**PROMPT**
For the records below, output each line exactly as it appears, from the first through the line with "theorem emitAll_crossings (s".

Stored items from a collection
-- ==== Sys2Proof/Laws/Fields.lean ====
section
/-! SUPPORT. The fields of the state that responses, events and records leave as they are. -/

namespace Sys2Proof.Machine

@[simp] theorem emitAll_clk (s : State) (es : List Emit): (s.emitAll es).clk = s.clk := emitAll_keeps (π := State.clk) (fun _ _ _ _ _ => rfl) s _
@[simp] theorem emitAll_power (s : State) (es : List Emit): (s.emitAll es).power = s.power := emitAll_keeps (π := State.power) (fun _ _ _ _ _ => rfl) s _
@[simp] theorem emitAll_fuses (s : State) (es : List Emit): (s.emitAll es).fuses = s.fuses := emitAll_keeps (π := State.fuses) (fun _ _ _ _ _ => rfl) s _
@[simp] theorem emitAll_boot (s : State) (es : List Emit): (s.emitAll es).boot = s.boot := emitAll_keeps (π := State.boot) (fun _ _ _ _ _ => rfl) s _
@[simp] theorem emitAll_units (s : State) (es : List Emit): (s.emitAll es).units = s.units := emitAll_keeps (π := State.units) (fun _ _ _ _ _ => rfl) s _
@[simp] theorem emitAll_tracker (s : State) (es : List Emit): (s.emitAll es).tracker = s.tracker := emitAll_keeps (π := State.tracker) (fun _ _ _ _ _ => rfl) s _
@[simp] theorem emitAll_vio (s : State) (es : List Emit): (s.emitAll es).vio = s.vio := emitAll_keeps (π := State.vio) (fun _ _ _ _ _ => rfl) s _
@[simp] theorem emitAll_parts (s : State) (es : List Emit): (s.emitAll es).parts = s.parts := emitAll_keeps (π := State.parts) (fun _ _ _ _ _ => rfl) s _
@[simp] theorem emitAll_excRates (s : State) (es : List Emit): (s.emitAll es).excRates = s.excRates := emitAll_keeps (π := State.excRates) (fun _ _ _ _ _ => rfl) s _
@[simp] theorem emitAll_decode (s : State) (es : List Emit): (s.emitAll es).decode = s.decode := emitAll_keeps (π := State.decode) (fun _ _ _ _ _ => rfl) s _
@[simp] theorem emitAll_opResident (s : State) (es : List Emit): (s.emitAll es).opResident = s.opResident := emitAll_keeps (π := State.opResident) (fun _ _ _ _ _ => rfl) s _
@[simp] theorem emitAll_launch (s : State) (es : List Emit): (s.emitAll es).launch = s.launch := emitAll_keeps (π := State.launch) (fun _ _ _ _ _ => rfl) s _
@[simp] theorem emitAll_crossings (s : State) (es : List Emit): (s.emitAll es).crossings = s.crossings := emitAll_keeps (π := State.crossings) (fun _ _ _ _ _ => rfl) s _
@[simp] theorem emitAll_longOps (s : State) (es : List Emit): (s.emitAll es).longOps = s.longOps := emitAll_keeps (π := State.longOps) (fun _ _ _ _ _ => rfl) s _
@[simp] theorem emitAll_opNo (s : State) (es : List Emit): (s.emitAll es).opNo = s.opNo := emitAll_keeps (π := State.opNo) (fun _ _ _ _ _ => rfl) s _
@[simp] theorem emitAll_ctxs (s : State) (es : List Emit): (s.emitAll es).ctxs = s.ctxs := emitAll_keeps (π := State.ctxs) (fun _ _ _ _ _ => rfl) s _
@[simp] theorem emitAll_fw (s : State) (es : List Emit): (s.emitAll es).fw = s.fw := emitAll_keeps (π := State.fw) (fun _ _ _ _ _ => rfl) s _
@[simp] theorem emitAll_faultLog (s : State) (es : List Emit): (s.emitAll es).faultLog = s.faultLog := emitAll_keeps (π := State.faultLog) (fun _ _ _ _ _ => rfl) s _
@[simp] theorem emitAll_tiles (s : State) (es : List Emit): (s.emitAll es).tiles = s.tiles := emitAll_keeps (π := State.tiles) (fun _ _ _ _ _ => rfl) s _
@[simp] theorem emitAll_groups (s : State) (es : List Emit): (s.emitAll es).groups = s.groups := emitAll_keeps (π := State.groups) (fun _ _ _ _ _ => rfl) s _
@[simp] theorem emitAll_mesh (s : State) (es : List Emit): (s.emitAll es).mesh = s.mesh := emitAll_keeps (π := State.mesh) (fun _ _ _ _ _ => rfl) s _
@[simp] theorem emitAll_models (s : State) (es : List Emit): (s.emitAll es).models = s.models := emitAll_keeps (π := State.models) (fun _ _ _ _ _ => rfl) s _
@[simp] theorem emitAll_sessions (s : State) (es : List Emit): (s.emitAll es).sessions = s.sessions := emitAll_keeps (π := State.sessions) (fun _ _ _ _ _ => rfl) s _
@[simp] theorem emitAll_cores (s : State) (es : List Emit): (s.emitAll es).cores = s.cores := emitAll_keeps (π := State.cores) (fun _ _ _ _ _ => rfl) s _
@[simp] theorem emitAll_reserve (s : State) (es : List Emit): (s.emitAll es).reserve = s.reserve := emitAll_keeps (π := State.reserve) (fun _ _ _ _ _ => rfl) s _
@[simp] theorem emitAll_dram (s : State) (es : List Emit): (s.emitAll es).dram = s.dram := emitAll_keeps (π := State.dram) (fun _ _ _ _ _ => rfl) s _
@[simp] theorem emitAll_link (s : State) (es : List Emit): (s.emitAll es).link = s.link := emitAll_keeps (π := State.link) (fun _ _ _ _ _ => rfl) s _
@[simp] theorem emitAll_ckp (s : State) (es : List Emit): (s.emitAll es).ckp = s.ckp := emitAll_keeps (π := State.ckp) (fun _ _ _ _ _ => rfl) s _
@[simp] theorem emitAll_stor (s : State) (es : List Emit): (s.emitAll es).stor = s.stor := emitAll_keeps (π := State.stor) (fun _ _ _ _ _ => rfl) s _
@[simp] theorem emitAll_pkt (s : State) (es : List Emit): (s.emitAll es).pkt = s.pkt := emitAll_keeps (π := State.pkt) (fun _ _ _ _ _ => rfl) s _
@[simp] theorem emitAll_sec (s : State) (es : List Emit): (s.emitAll es).sec = s.sec := emitAll_keeps (π := State.sec) (fun _ _ _ _ _ => rfl) s _
@[simp] theorem emitAll_mon (s : State) (es : List Emit): (s.emitAll es).mon = s.mon := emitAll_keeps (π := State.mon) (fun _ _ _ _ _ => rfl) s _
@[simp] theorem emitAll_jtag (s : State) (es : List Emit): (s.emitAll es).jtag = s.jtag := emitAll_keeps (π := State.jtag) (fun _ _ _ _ _ => rfl) s _
@[simp] theorem emitAll_mgmt (s : State) (es : List Emit): (s.emitAll es).mgmt = s.mgmt := emitAll_keeps (π := State.mgmt) (fun _ _ _ _ _ => rfl) s _
@[simp] theorem emitAll_free (s : State) (es : List Emit): (s.emitAll es).free = s.free := emitAll_keeps (π := State.free) (fun _ _ _ _ _ => rfl) s _
@[simp] theorem emitAll_time (s : State) (es : List Emit): (s.emitAll es).time = s.time := emitAll_keeps (π := State.time) (fun _ _ _ _ _ => rfl) s _
@[simp] theorem emitAll_pending (s : State) (es : List Emit): (s.emitAll es).pending = s.pending := emitAll_keeps (π := State.pending) (fun _ _ _ _ _ => rfl) s _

**TASK SOLUTION**
-- ==== Sys2Proof/Laws/Fields.lean ====
section
/-! SUPPORT. The fields of the state that responses, events and records leave as they are. -/

namespace Sys2Proof.Machine

@[simp] theorem emitAll_clk (s : State) (es : List Emit): (s.emitAll es).clk = s.clk := emitAll_keeps (π := State.clk) (fun _ _ _ _ _ => rfl) s _
@[simp] theorem emitAll_power (s : State) (es : List Emit): (s.emitAll es).power = s.power := emitAll_keeps (π := State.power) (fun _ _ _ _ _ => rfl) s _
@[simp] theorem emitAll_fuses (s : State) (es : List Emit): (s.emitAll es).fuses = s.fuses := emitAll_keeps (π := State.fuses) (fun _ _ _ _ _ => rfl) s _
@[simp] theorem emitAll_boot (s : State) (es : List Emit): (s.emitAll es).boot = s.boot := emitAll_keeps (π := State.boot) (fun _ _ _ _ _ => rfl) s _
@[simp] theorem emitAll_units (s : State) (es : List Emit): (s.emitAll es).units = s.units := emitAll_keeps (π := State.units) (fun _ _ _ _ _ => rfl) s _
@[simp] theorem emitAll_tracker (s : State) (es : List Emit): (s.emitAll es).tracker = s.tracker := emitAll_keeps (π := State.tracker) (fun _ _ _ _ _ => rfl) s _
@[simp] theorem emitAll_vio (s : State) (es : List Emit): (s.emitAll es).vio = s.vio := emitAll_keeps (π := State.vio) (fun _ _ _ _ _ => rfl) s _
@[simp] theorem emitAll_parts (s : State) (es : List Emit): (s.emitAll es).parts = s.parts := emitAll_keeps (π := State.parts) (fun _ _ _ _ _ => rfl) s _
@[simp] theorem emitAll_excRates (s : State) (es : List Emit): (s.emitAll es).excRates = s.excRates := emitAll_keeps (π := State.excRates) (fun _ _ _ _ _ => rfl) s _
@[simp] theorem emitAll_decode (s : State) (es : List Emit): (s.emitAll es).decode = s.decode := emitAll_keeps (π := State.decode) (fun _ _ _ _ _ => rfl) s _
@[simp] theorem emitAll_opResident (s : State) (es : List Emit): (s.emitAll es).opResident = s.opResident := emitAll_keeps (π := State.opResident) (fun _ _ _ _ _ => rfl) s _
@[simp] theorem emitAll_launch (s : State) (es : List Emit): (s.emitAll es).launch = s.launch := emitAll_keeps (π := State.launch) (fun _ _ _ _ _ => rfl) s _
@[simp] theorem emitAll_crossings (s : State) (es : List Emit): (s.emitAll es).crossings = s.crossings := emitAll_keeps (π := State.crossings) (fun _ _ _ _ _ => rfl) s _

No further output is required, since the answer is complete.